_Records for the exercise:_
-- ==== Sys2Proof/Safety.lean ====
section
/-! DEFINITION. What a safe run is, in the terms the claims use: the invariant of the machine, the end of an operation, and what an
encode and a decode should produce as functions of byte strings. -/

namespace Sys2Proof.Machine

/-! ### The invariant -/

/-- No known byte lies outside a memory of that size (20_memory.md R51). -/
def Memory.within (mem : Memory) (size : Nat) : Bool := mem.all fun c => decide (c.1 < size)

/-- Both memories are in the canonical form and inside their sizes. -/
def MemInv (s : State) : Prop :=
  s.inMem.wf = true ∧ s.outMem.wf = true ∧ s.inMem.within s.inSize.toNat = true ∧ s.outMem.within s.outSize.toNat = true

/-- STATUS and OUT_LEN agree with the phase (10_state.md R14, R15, R17): BUSY = 1 exactly while an operation runs, DONE = 1
exactly in phase DONE; VERB is 0 unless DONE = 1 and ERR = 0; ERR is 0 and OUT_LEN is 0 while an operation runs. -/
def StatusInv (s : State) : Prop :=
  s.status.busy = s.phase.running ∧ s.status.done = decide (s.phase = .done) ∧
  (s.status.verb = true → s.status.done = true ∧ s.status.err = .none) ∧
  (s.status.done = false → s.status.err = .none) ∧
  (s.phase.running = true → s.outLen = 0)

/-- What holds in the four phases of an encode: the start checks hold (60_exceptions.md R246), `it` never exceeds `n`
(10_state.md R18), at most one count is pending (41_encoder.md R135), the pending literals end at `it` (R136), and what is
emitted and pending stays within 8 + 2·it bytes (R139; 42_emission.md R165). -/
def EncodeInv (s : State) : Prop :=
  s.n = s.inLen ∧ s.n.toNat < 2 ^ 63 ∧ s.n.toNat ≤ s.inSize.toNat ∧ 8 + 2 * s.n.toNat ≤ s.outSize.toNat ∧
  s.it.toNat ≤ s.n.toNat ∧
  (s.zc = 0 ∨ s.uc = 0) ∧
  (s.uc ≠ 0 → s.uPtr.toNat + s.uc.toNat = s.it.toNat) ∧
  8 ≤ s.dst.toNat ∧ s.dst.toNat + s.zc.toNat + 2 * s.uc.toNat ≤ 8 + 2 * s.it.toNat

/-- What holds in the phases of a decode after its header is read: the capacities (20_memory.md R48), both cursors within
their bounds (10_state.md R18; 43_decoder.md R189), N a 63-bit value (R180). -/
def DecodeInv (s : State) : Prop :=
  s.inLen.toNat ≤ s.inSize.toNat ∧ s.hN.toNat ≤ s.outSize.toNat ∧ s.hN.toNat < 2 ^ 63 ∧
  8 ≤ s.ip.toNat ∧ s.ip.toNat ≤ s.inLen.toNat ∧ s.op.toNat ≤ s.hN.toNat

/-- What holds in each phase. -/
def PhaseInv (s : State) : Prop :=
  match s.phase with
  | .idle | .done => True
  | .encMain => EncodeInv s
  | .encTail => EncodeInv s ∧ s.n.toNat - s.it.toNat < 8
  | .encFinal => EncodeInv s ∧ s.it = s.n
  | .encFallback => EncodeInv s ∧ s.it = s.n ∧ s.zc = 0 ∧ s.uc = 0
  | .decHeader => s.inLen.toNat ≤ s.inSize.toNat
  | .decVerbatim => DecodeInv s ∧ s.hflag = true ∧ s.ip = 8 ∧ s.op = 0
  | .decBody => DecodeInv s ∧ s.hflag = false
  | .decCheck => DecodeInv s ∧ s.hflag = false ∧ s.ip = s.inLen

/-- The invariant of the machine. -/
def Invariant (s : State) : Prop := MemInv s ∧ StatusInv s ∧ PhaseInv s

/-- The host's next move is one the spec gives it (10_state.md R23; 20_memory.md R51, R52): a move on IN or OUT is made while
not BUSY and within the memory. -/
def HostAllowed (s : State) : Prop :=
  match s.host with
  | .writeIn a bs :: _ => s.status.busy = false ∧ fits s.inSize.toNat a.toNat bs.length = true
  | .readIn a :: _ => s.status.busy = false ∧ a.toNat < s.inSize.toNat
  | .writeOut a bs :: _ => s.status.busy = false ∧ fits s.outSize.toNat a.toNat bs.length = true
  | .readOut a :: _ => s.status.busy = false ∧ a.toNat < s.outSize.toNat
  | _ => True

/-! ### The encoder's states, as the rules write them -/

/-- What FLUSH_ZEROS appends (42_emission.md R161). -/
def State.zeroBytes (s : State) : List Byte := encodeBody (writeZeros s.zc.toNat)

/-- What FLUSH_LITERALS appends (42_emission.md R163). -/
def State.literalBytes (s : State) : List Byte := encodeBody (writeLiterals (s.inBytes s.uPtr.toNat s.uc.toNat))

/-- OUT has room for the pending zeros, if there are any (20_memory.md R46, R51). -/
def CanFlushZeros (s : State) : Prop := s.zc = 0 ∨ s.dst.toNat + s.zeroBytes.length ≤ s.outSize.toNat

/-- IN has the pending literals and OUT has room for them, if there are any (20_memory.md R45, R46, R51). -/
def CanFlushLiterals (s : State) : Prop :=
  s.uc = 0 ∨ (s.uPtr.toNat + s.uc.toNat ≤ s.inSize.toNat ∧ s.dst.toNat + s.literalBytes.length ≤ s.outSize.toNat)

/-- The state after FLUSH_ZEROS (42_emission.md R160, R161); with no zeros pending it is the same state. -/
def State.afterZeros (s : State) : State :=
  { s with
    outMem := s.outMem.writeBytes s.dst.toNat s.zeroBytes
    dst := s.dst + BitVec.ofNat 64 s.zeroBytes.length
    zc := 0 }

/-- The state after FLUSH_LITERALS (42_emission.md R160, R163, R164); with no literals pending it is the same state. -/
def State.afterLiterals (s : State) : State :=
  { s with
    outMem := s.outMem.writeBytes s.dst.toNat s.literalBytes
    dst := s.dst + BitVec.ofNat 64 s.literalBytes.length
    uPtr := s.uPtr + BitVec.ofNat 64 (literalAdvance s.uc.toNat)
    uc := 0 }

/-- The state after CASE_A (41_encoder.md R123). -/
def State.afterCaseA (s : State) : State :=
  { s.afterLiterals with zc := s.zc + 8, it := s.it + 8 }

/-- CASE_B up to its literal flush: the layout and the class of the mask (41_encoder.md R124). -/
def State.classified (s : State) : State :=
  { s with
    l := layoutOf s.m
    k := entryZeros (classEntry (layoutOf s.m))
    r := entryRun (classEntry (layoutOf s.m)) }

/-- CASE_B up to its zero flush: literals are flushed when a zero run is pending or begins, then the word's leading zeros are
counted (41_encoder.md R124). -/
def State.zerosCounted (s : State) : State :=
  let t := if s.classified.zc = 0 ∧ s.classified.k = 0 then s.classified else s.classified.afterLiterals
  { t with zc := t.zc + t.k.setWidth 64 }

/-- What CASE_B needs of the memories. -/
def CanCaseB (s : State) : Prop :=
  ((s.classified.zc = 0 ∧ s.classified.k = 0) ∨ CanFlushLiterals s.classified) ∧ CanFlushZeros s.zerosCounted

/-- The state after CASE_B (41_encoder.md R124). -/
def State.afterCaseB (s : State) : State :=
  let t := s.zerosCounted.afterZeros
  { t with
    it := t.it + t.k.setWidth 64 + t.r.setWidth 64
    uPtr := if t.uc = 0 then t.it + t.k.setWidth 64 else t.uPtr
    uc := t.uc + t.r.setWidth 64 }

/-- The state after CASE_C (41_encoder.md R125). -/
def State.afterCaseC (s : State) : State :=
  { s.afterZeros with uPtr := if s.uc = 0 then s.it else s.uPtr, uc := s.uc + 8, it := s.it + 8 }

/-- The state in which ENC_WORD selects its case: the word at `it` is loaded and its zero bytes are marked (41_encoder.md R122). -/
def State.wordLoaded (s : State) : State :=
  let w : Word := BitVec.ofNat 64 (leNat (s.inBytes s.it.toNat 8))
  { s with w := w, m := zeroMask w }

/-! ### Comparing two steps -/

/-- What the answers to `s` and to `s'`, which differ in OUT alone, share: everything but OUT, and of OUT what is new. A byte of
OUT is the same in both next states, or in each it is the one that was there before; the ranges that became 'any value' are the
same. -/
def SameButOldOut (s s' : State) (o o' : Result) : Prop :=
  match o, o' with
  | .next t, .next t' =>
    t' = { t with outMem := t'.outMem, outLost := t'.outLost } ∧
    (∃ lost, t.outLost = lost ++ s.outLost ∧ t'.outLost = lost ++ s'.outLost) ∧
    ∀ a, t.outMem.read a = t'.outMem.read a ∨
      (t.outMem.read a = s.outMem.read a ∧ t'.outMem.read a = s'.outMem.read a)
  | .fault e, .fault e' => e = e'
  | .refused e, .refused e' => e = e'
  | _, _ => False

/-- The state after an error that leaves OUT as it is (60_exceptions.md R245): phase, STATUS and OUT_LEN as the rule says, and the
four registers a decode writes as they were before the command (log 20). -/
def State.failed (s : State) (e : ErrCode) : State :=
  { s with
    phase := .done, status := { busy := false, done := true, err := e, verb := false }, outLen := 0,
    ip := s.before.ip, hN := s.before.hN, hflag := s.before.hflag, op := s.before.op }

/-! ### The end of an operation -/

/-- From `s` the machine comes, in some number of steps, to `t`, where the operation has ended: DONE = 1 (44_commands.md R219). -/
def EndsIn (s t : State) : Prop := t.status.done = true ∧ ∃ k, Sys2Proof.core.run k s = .next t

/-! ### What an encode should produce (41_encoder.md R131 to R133, R139) -/

/-- A maximal run of zero bytes, or of nonzero bytes. -/
inductive Run where
  | zeros (len : Nat)
  | literals (bytes : List Byte)
  deriving DecidableEq, Repr

/-- One more byte in front of a list of runs. -/
def consRun (b : Byte) : List Run → List Run
  | .zeros len :: rest => if b = 0 then .zeros (len + 1) :: rest else .literals [b] :: .zeros len :: rest
  | .literals bs :: rest => if b = 0 then .zeros 1 :: .literals bs :: rest else .literals (b :: bs) :: rest
  | [] => if b = 0 then [.zeros 1] else [.literals [b]]

/-- The maximal runs of a byte string, in order (41_encoder.md R139). -/
def runsOf (bytes : List Byte) : List Run := bytes.foldr consRun []

/-- How a run is written (41_encoder.md R139; 42_emission.md R161, R163). -/
def Run.segments : Run → List Segment
  | .zeros len => writeZeros len
  | .literals bs => writeLiterals bs

/-- The compressed body of a byte string (41_encoder.md R139). -/
def compressedBody (bytes : List Byte) : List Byte := encodeBody ((runsOf bytes).flatMap Run.segments)

/-- Whether the whole compressed frame, header counted, is longer than the input (41_encoder.md R131). -/
def fallsBack (bytes : List Byte) : Bool := decide (8 + (compressedBody bytes).length > bytes.length)

/-- The final frame of a byte string (41_encoder.md R132, R133, R140). -/
def frameOf (bytes : List Byte) : List Byte :=
  if fallsBack bytes then bytesLE (bytes.length + 2 ^ 63) 8 ++ bytes
  else bytesLE bytes.length 8 ++ compressedBody bytes

/-! ### What a decode should produce (43_decoder.md R183, R190) -/

/-- The header value of a frame (30_encoding.md R60). -/
def frameHeader (frame : List Byte) : Word := BitVec.ofNat 64 (leNat (frame.take 8))

/-- The verbatim flag of a frame. -/
def frameFlag (frame : List Byte) : Bool := headerFlag (frameHeader frame)

/-- The original length N a frame states. -/
def frameLength (frame : List Byte) : Nat := (headerLength (frameHeader frame)).toNat

/-- The bytes a well-formed frame stands for; nothing where the frame is not well-formed (43_decoder.md R190, R195). -/
def contentOf (frame : List Byte) : Option (List Byte) :=
  if frame.length < 8 then none
  else if frameFlag frame then
    if frame.length < 8 + frameLength frame then none else some ((frame.drop 8).take (frameLength frame))
  else match parseBody (frame.drop 8) with
    | .error _ => none
    | .ok segs => if (expandBody segs).length = frameLength frame then some (expandBody segs) else none

end Sys2Proof.Machine
end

_Work to complete:_
What you should output is every line of the records above, from the first through the line containing "The invariant -/", unchanged.

_Exercise solution:_
-- ==== Sys2Proof/Safety.lean ====
section
/-! DEFINITION. What a safe run is, in the terms the claims use: the invariant of the machine, the end of an operation, and what an
encode and a decode should produce as functions of byte strings. -/

namespace Sys2Proof.Machine

/-! ### The invariant -/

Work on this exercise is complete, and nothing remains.